EXERCISE PROMPT
Your answer should be the exact lines of the data below from the one containing "3, 60, .fault⟩]" through the one containing "Dispatcher.reset with runState"; please include nothing else.

********************

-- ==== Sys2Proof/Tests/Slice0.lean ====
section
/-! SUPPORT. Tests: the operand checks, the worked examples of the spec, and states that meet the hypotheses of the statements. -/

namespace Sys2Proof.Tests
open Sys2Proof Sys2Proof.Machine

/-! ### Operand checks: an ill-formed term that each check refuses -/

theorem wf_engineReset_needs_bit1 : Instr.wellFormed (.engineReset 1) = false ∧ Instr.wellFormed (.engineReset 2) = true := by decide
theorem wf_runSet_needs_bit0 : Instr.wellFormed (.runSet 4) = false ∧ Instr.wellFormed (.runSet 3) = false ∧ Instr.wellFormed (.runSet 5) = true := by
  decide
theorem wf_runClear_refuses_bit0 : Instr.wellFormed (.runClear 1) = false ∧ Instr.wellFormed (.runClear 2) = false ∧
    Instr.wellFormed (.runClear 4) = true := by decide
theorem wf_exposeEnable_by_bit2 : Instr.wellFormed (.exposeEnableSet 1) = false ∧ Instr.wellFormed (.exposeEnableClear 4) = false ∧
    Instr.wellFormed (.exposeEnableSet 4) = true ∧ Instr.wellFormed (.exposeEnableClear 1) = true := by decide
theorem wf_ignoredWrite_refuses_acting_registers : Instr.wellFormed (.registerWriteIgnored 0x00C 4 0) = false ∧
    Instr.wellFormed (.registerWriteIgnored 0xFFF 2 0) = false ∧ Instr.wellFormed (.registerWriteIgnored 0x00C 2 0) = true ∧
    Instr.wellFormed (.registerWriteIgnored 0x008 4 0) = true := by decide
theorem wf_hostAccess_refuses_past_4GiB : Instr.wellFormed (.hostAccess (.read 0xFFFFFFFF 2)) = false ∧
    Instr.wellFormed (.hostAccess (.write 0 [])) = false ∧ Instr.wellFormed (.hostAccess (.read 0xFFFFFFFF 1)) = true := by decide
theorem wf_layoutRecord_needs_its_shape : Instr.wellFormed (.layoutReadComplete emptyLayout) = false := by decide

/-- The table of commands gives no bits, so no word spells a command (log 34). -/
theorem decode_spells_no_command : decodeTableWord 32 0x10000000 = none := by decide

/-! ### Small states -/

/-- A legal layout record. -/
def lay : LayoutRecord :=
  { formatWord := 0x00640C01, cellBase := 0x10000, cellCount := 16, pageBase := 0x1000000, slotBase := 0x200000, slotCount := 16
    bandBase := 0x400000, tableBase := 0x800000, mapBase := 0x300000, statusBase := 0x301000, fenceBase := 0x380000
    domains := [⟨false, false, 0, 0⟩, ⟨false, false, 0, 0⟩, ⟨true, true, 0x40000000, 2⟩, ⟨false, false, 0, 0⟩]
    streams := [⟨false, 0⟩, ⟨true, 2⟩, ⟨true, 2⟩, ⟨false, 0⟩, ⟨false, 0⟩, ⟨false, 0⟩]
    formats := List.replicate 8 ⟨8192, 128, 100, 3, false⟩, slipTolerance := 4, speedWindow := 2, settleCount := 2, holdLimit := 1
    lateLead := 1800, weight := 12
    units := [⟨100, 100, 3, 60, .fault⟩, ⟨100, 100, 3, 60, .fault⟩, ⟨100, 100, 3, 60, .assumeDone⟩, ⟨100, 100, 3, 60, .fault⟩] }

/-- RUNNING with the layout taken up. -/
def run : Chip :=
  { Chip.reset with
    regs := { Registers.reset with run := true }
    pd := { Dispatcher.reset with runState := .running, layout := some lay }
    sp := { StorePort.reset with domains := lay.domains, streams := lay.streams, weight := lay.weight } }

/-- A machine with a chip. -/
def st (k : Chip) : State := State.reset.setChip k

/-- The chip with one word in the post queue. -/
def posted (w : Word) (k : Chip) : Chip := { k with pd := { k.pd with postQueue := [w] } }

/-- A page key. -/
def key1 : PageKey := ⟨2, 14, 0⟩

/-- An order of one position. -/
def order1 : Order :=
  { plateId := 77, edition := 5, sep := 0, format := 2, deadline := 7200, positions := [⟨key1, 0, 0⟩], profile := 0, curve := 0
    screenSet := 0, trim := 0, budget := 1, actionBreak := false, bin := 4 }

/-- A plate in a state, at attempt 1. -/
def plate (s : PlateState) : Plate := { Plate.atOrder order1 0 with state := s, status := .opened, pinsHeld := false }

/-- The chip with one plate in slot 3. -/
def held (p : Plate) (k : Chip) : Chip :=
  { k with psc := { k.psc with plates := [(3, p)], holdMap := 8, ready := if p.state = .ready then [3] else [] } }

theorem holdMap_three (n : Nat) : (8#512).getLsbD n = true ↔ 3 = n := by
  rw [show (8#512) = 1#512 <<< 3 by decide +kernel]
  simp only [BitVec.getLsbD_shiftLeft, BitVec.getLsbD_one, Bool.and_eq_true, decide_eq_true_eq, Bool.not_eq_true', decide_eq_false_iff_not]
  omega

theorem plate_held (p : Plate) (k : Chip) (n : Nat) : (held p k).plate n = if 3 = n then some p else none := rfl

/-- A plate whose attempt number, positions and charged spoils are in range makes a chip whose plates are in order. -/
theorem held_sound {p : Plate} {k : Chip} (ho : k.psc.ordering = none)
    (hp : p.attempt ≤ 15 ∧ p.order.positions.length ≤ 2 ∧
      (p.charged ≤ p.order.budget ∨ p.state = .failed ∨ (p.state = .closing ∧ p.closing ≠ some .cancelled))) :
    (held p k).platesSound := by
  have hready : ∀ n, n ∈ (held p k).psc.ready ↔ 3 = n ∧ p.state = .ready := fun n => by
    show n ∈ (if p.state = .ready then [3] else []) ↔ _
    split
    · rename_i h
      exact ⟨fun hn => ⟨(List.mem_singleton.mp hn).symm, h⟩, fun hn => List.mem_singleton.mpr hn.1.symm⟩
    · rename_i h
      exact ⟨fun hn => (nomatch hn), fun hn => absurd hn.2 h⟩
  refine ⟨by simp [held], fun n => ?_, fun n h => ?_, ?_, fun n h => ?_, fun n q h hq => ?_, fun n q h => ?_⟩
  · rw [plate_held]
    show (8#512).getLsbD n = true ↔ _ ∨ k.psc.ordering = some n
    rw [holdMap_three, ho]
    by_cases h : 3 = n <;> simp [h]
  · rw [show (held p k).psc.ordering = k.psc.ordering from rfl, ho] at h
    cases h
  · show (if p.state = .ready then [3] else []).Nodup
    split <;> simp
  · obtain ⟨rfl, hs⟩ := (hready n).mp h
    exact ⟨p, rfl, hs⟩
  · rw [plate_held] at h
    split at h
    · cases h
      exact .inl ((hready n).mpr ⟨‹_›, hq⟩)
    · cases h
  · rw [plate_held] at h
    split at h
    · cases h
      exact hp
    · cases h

********************

WRITTEN ANSWER
    units := [⟨100, 100, 3, 60, .fault⟩, ⟨100, 100, 3, 60, .fault⟩, ⟨100, 100, 3, 60, .assumeDone⟩, ⟨100, 100, 3, 60, .fault⟩] }

/-- RUNNING with the layout taken up. -/
def run : Chip :=
  { Chip.reset with
    regs := { Registers.reset with run := true }
    pd := { Dispatcher.reset with runState := .running, layout := some lay }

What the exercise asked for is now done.